(WORK TO BE COMPLETED): In the entries below, find the line with "let ok (v : BitVec" and the line with "formats (R174). -/". Return those two lines and all lines between them, exactly.

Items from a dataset
== Segment start ==
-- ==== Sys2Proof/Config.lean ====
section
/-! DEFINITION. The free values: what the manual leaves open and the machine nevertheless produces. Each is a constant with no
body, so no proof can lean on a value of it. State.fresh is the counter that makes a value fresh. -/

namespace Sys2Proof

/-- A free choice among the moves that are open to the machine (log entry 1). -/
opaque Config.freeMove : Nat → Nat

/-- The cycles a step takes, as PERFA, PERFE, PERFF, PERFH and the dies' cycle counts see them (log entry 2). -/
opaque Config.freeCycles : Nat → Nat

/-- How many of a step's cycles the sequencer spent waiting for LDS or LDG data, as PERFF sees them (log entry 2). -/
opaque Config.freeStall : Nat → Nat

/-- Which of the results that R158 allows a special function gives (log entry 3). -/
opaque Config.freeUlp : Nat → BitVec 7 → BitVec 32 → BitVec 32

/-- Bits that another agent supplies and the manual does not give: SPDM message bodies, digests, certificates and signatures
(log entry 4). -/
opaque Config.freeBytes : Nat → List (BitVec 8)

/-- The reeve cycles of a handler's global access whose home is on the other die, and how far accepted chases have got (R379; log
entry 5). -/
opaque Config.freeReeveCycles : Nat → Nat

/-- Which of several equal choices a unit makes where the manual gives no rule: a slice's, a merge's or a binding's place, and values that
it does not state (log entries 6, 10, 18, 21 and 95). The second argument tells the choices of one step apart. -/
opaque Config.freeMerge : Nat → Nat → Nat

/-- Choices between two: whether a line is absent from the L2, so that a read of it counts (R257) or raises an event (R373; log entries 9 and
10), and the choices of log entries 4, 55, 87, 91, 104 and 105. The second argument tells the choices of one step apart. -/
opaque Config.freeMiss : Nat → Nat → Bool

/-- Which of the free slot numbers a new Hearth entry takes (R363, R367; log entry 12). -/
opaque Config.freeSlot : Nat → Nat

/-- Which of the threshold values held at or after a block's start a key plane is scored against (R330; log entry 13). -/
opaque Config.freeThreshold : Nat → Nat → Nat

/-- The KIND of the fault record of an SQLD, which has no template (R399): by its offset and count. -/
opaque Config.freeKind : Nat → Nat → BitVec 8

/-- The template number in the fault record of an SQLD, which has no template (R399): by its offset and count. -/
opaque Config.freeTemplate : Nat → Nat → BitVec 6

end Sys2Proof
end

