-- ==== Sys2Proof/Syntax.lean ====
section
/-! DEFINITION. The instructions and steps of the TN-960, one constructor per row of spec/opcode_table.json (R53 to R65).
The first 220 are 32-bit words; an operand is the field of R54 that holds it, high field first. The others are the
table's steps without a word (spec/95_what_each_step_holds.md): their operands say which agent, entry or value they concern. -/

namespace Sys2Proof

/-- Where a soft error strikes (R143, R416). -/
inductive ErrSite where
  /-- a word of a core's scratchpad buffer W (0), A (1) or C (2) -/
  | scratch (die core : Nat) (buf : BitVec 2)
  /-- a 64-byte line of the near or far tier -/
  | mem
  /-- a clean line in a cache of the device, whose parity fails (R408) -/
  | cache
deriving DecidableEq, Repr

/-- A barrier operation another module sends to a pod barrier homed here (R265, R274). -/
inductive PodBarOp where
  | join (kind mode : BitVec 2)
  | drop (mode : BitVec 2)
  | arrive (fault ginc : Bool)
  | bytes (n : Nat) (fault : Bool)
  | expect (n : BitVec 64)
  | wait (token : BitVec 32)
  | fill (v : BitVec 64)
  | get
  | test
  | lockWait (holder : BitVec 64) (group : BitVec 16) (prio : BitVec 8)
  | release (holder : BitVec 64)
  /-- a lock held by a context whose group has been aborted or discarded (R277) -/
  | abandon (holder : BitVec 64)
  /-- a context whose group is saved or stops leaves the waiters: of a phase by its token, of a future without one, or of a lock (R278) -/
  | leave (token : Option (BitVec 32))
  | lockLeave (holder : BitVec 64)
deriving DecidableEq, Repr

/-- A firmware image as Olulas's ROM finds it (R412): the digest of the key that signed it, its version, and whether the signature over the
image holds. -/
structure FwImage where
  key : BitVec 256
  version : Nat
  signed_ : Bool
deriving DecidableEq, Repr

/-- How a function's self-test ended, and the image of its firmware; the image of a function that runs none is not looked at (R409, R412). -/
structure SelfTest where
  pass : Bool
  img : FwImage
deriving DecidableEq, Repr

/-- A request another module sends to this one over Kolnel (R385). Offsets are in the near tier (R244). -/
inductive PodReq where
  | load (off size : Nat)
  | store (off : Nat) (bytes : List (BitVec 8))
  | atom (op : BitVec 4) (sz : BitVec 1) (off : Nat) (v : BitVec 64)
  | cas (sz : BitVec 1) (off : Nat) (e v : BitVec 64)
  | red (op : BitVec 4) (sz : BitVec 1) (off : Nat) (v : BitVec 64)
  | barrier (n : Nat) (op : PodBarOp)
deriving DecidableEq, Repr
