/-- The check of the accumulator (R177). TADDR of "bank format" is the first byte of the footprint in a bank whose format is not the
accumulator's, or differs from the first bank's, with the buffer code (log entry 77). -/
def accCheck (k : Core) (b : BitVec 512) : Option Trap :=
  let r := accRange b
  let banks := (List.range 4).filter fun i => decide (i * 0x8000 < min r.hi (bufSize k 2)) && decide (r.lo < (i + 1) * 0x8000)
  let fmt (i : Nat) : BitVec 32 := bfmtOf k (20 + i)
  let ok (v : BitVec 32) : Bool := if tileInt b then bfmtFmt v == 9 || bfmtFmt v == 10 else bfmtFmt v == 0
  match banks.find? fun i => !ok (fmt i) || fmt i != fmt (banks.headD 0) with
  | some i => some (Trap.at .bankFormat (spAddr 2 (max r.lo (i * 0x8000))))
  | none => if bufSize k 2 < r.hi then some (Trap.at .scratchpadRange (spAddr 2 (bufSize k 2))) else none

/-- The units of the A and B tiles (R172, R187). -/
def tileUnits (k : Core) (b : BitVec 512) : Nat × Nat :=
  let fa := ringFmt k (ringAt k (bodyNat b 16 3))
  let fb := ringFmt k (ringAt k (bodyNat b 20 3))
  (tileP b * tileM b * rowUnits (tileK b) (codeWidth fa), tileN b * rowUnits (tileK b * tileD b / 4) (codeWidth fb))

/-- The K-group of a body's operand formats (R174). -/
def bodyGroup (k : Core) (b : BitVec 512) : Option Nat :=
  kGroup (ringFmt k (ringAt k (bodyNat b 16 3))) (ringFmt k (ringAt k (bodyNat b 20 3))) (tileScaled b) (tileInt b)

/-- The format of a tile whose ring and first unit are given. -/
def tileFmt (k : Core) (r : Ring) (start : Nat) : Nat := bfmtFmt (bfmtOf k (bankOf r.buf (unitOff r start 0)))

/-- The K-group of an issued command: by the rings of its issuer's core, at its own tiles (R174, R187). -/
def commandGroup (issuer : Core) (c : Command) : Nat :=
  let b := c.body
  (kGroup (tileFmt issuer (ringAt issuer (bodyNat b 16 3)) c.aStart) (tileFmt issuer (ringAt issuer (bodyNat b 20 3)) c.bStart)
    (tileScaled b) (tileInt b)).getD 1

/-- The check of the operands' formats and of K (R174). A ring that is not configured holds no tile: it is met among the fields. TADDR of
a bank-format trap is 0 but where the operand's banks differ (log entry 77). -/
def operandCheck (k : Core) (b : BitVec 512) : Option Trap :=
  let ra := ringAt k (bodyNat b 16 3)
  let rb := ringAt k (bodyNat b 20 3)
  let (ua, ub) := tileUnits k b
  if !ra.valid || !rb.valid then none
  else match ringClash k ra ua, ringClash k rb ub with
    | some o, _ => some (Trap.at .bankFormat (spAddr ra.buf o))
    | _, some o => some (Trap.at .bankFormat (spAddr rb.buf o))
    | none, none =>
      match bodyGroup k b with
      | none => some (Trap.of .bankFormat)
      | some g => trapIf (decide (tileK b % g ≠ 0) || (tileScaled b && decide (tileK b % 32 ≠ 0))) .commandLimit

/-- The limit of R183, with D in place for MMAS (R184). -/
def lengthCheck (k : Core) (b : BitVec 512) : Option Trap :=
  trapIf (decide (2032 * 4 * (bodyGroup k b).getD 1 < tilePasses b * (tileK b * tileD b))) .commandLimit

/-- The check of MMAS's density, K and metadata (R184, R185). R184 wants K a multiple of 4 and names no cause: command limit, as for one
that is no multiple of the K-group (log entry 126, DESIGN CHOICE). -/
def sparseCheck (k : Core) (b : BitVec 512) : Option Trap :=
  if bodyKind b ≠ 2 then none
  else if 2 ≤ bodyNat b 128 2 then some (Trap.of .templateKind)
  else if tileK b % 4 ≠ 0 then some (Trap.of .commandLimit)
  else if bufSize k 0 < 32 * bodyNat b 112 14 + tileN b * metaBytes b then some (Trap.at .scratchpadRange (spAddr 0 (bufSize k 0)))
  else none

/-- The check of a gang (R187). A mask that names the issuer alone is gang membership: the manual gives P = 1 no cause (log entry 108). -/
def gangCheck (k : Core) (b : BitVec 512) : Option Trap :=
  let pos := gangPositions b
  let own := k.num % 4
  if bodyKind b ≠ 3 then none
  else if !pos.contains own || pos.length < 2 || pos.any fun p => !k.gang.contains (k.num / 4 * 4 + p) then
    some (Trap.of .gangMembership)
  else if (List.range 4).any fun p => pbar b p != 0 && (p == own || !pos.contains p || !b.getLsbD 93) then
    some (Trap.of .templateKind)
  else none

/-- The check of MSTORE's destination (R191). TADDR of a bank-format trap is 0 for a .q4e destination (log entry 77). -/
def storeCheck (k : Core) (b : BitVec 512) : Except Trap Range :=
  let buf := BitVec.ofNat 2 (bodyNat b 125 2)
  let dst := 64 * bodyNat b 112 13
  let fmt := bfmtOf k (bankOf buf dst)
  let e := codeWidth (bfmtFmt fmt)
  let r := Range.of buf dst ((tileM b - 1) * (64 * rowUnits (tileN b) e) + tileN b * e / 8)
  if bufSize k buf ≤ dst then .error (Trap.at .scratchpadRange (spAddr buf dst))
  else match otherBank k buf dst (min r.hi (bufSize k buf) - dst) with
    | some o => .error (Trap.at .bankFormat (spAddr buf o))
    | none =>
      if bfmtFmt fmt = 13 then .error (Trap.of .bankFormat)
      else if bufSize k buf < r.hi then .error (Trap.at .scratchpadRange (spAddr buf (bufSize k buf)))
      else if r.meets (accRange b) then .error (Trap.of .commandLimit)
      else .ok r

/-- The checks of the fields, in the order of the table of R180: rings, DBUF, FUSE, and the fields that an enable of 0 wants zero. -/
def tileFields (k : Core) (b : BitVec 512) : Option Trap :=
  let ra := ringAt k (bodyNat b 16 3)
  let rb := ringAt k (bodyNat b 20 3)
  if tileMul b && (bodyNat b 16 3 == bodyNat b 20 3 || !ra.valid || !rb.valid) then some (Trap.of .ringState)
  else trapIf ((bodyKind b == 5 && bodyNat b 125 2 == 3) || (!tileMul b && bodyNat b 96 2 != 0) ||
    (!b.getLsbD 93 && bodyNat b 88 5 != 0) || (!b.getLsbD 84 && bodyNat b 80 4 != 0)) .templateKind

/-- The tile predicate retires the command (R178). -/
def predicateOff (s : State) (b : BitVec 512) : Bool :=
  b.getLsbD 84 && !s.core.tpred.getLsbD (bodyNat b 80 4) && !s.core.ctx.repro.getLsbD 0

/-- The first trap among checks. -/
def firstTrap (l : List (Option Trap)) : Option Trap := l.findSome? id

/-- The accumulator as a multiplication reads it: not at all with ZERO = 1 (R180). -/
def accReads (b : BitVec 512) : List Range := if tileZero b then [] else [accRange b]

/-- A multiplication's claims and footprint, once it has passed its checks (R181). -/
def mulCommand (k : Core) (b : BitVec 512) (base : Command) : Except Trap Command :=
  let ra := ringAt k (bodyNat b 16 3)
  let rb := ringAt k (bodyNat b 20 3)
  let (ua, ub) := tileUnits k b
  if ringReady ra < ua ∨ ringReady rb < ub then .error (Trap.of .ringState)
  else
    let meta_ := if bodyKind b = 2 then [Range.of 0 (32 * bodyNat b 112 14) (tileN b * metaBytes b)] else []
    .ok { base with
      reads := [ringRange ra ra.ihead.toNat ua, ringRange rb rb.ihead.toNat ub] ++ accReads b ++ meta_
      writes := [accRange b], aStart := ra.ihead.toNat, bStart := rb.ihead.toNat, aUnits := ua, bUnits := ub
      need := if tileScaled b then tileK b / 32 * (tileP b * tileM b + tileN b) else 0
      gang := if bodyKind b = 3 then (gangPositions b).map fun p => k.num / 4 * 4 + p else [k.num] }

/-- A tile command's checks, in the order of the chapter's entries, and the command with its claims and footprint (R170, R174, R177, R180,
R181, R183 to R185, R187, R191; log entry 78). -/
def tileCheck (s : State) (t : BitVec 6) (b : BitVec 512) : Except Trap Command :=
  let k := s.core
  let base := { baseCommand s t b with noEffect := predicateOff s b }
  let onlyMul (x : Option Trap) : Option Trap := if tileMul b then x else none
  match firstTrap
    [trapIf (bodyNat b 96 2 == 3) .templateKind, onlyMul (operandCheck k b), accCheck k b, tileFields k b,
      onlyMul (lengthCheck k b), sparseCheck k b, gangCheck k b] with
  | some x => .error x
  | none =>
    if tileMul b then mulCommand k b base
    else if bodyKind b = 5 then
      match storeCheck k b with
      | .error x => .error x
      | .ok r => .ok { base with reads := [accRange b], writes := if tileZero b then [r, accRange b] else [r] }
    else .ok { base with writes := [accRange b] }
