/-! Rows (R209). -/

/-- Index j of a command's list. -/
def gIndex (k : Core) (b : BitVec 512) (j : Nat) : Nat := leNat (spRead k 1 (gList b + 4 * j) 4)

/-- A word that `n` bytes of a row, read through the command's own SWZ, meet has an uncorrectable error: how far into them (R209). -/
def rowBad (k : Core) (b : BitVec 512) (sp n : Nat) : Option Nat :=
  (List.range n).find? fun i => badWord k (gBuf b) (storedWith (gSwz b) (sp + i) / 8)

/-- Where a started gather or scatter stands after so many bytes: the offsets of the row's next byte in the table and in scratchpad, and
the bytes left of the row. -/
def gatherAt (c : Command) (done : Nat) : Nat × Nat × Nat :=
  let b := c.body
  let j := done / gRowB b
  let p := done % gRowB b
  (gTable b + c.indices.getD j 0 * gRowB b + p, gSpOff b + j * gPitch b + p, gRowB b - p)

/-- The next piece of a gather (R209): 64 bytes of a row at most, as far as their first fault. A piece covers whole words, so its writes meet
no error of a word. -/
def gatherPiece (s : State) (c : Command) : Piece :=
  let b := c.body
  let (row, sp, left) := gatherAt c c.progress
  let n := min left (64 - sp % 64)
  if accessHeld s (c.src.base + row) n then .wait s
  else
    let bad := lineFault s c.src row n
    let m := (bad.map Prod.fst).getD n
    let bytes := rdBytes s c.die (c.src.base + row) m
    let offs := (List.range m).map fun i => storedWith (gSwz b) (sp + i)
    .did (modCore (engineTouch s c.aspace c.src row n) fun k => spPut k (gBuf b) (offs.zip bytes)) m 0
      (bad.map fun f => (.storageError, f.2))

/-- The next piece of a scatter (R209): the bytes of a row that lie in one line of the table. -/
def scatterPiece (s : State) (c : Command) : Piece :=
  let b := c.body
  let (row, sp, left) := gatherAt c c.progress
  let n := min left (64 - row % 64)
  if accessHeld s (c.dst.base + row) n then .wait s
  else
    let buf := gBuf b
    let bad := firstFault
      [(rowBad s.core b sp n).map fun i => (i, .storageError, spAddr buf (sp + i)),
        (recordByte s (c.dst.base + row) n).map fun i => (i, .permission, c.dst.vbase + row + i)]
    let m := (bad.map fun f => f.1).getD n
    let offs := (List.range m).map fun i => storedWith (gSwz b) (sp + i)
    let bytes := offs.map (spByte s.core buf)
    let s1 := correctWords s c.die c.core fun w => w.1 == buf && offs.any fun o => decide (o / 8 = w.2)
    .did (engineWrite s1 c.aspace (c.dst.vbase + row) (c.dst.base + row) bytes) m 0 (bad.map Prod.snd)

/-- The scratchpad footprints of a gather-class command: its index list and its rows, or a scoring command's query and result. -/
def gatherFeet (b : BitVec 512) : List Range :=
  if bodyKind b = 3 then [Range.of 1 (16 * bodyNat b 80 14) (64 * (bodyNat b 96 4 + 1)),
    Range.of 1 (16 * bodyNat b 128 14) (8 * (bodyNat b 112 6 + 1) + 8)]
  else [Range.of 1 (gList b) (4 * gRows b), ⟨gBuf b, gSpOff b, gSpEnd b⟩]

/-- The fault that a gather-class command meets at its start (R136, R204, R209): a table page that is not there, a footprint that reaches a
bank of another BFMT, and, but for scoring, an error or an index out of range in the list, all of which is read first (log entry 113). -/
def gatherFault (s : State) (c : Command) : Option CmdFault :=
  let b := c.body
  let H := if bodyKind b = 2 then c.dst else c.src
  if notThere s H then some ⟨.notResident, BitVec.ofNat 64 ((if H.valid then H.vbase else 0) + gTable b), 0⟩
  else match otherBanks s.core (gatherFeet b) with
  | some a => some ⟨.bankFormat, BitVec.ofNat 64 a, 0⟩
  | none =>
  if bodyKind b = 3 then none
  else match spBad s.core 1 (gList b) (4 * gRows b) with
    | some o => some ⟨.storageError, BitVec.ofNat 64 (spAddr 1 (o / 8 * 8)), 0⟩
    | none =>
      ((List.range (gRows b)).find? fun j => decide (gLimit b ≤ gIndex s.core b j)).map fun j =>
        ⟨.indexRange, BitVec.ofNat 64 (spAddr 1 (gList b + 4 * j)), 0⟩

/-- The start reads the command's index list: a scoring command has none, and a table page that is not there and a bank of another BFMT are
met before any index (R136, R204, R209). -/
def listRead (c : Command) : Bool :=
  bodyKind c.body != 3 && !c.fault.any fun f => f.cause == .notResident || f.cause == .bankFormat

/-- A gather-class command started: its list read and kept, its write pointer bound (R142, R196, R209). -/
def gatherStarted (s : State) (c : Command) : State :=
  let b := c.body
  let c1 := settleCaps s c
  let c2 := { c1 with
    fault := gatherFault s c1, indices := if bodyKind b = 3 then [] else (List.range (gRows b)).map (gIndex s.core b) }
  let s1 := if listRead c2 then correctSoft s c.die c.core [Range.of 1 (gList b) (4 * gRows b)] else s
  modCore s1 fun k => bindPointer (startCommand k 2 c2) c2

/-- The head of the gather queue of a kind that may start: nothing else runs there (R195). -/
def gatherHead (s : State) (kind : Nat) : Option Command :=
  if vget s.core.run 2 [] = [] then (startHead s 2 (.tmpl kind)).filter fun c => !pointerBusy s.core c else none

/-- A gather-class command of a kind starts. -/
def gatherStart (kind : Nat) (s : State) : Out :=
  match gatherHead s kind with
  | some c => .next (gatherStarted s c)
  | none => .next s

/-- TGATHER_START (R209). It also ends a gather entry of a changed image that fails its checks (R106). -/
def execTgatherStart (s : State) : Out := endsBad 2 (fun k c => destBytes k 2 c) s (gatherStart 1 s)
== Segment end ==
(RESULT OF THE EXERCISE):
  let ok (v : BitVec 32) : Bool := if tileInt b then bfmtFmt v == 9 || bfmtFmt v == 10 else bfmtFmt v == 0
  match banks.find? fun i => !ok (fmt i) || fmt i != fmt (banks.headD 0) with
  | some i => some (Trap.at .bankFormat (spAddr 2 (max r.lo (i * 0x8000))))
  | none => if bufSize k 2 < r.hi then some (Trap.at .scratchpadRange (spAddr 2 (bufSize k 2))) else none

/-- The units of the A and B tiles (R172, R187). -/
def tileUnits (k : Core) (b : BitVec 512) : Nat × Nat :=
  let fa := ringFmt k (ringAt k (bodyNat b 16 3))
  let fb := ringFmt k (ringAt k (bodyNat b 20 3))
  (tileP b * tileM b * rowUnits (tileK b) (codeWidth fa), tileN b * rowUnits (tileK b * tileD b / 4) (codeWidth fb))

/-- The K-group of a body's operand formats (R174). -/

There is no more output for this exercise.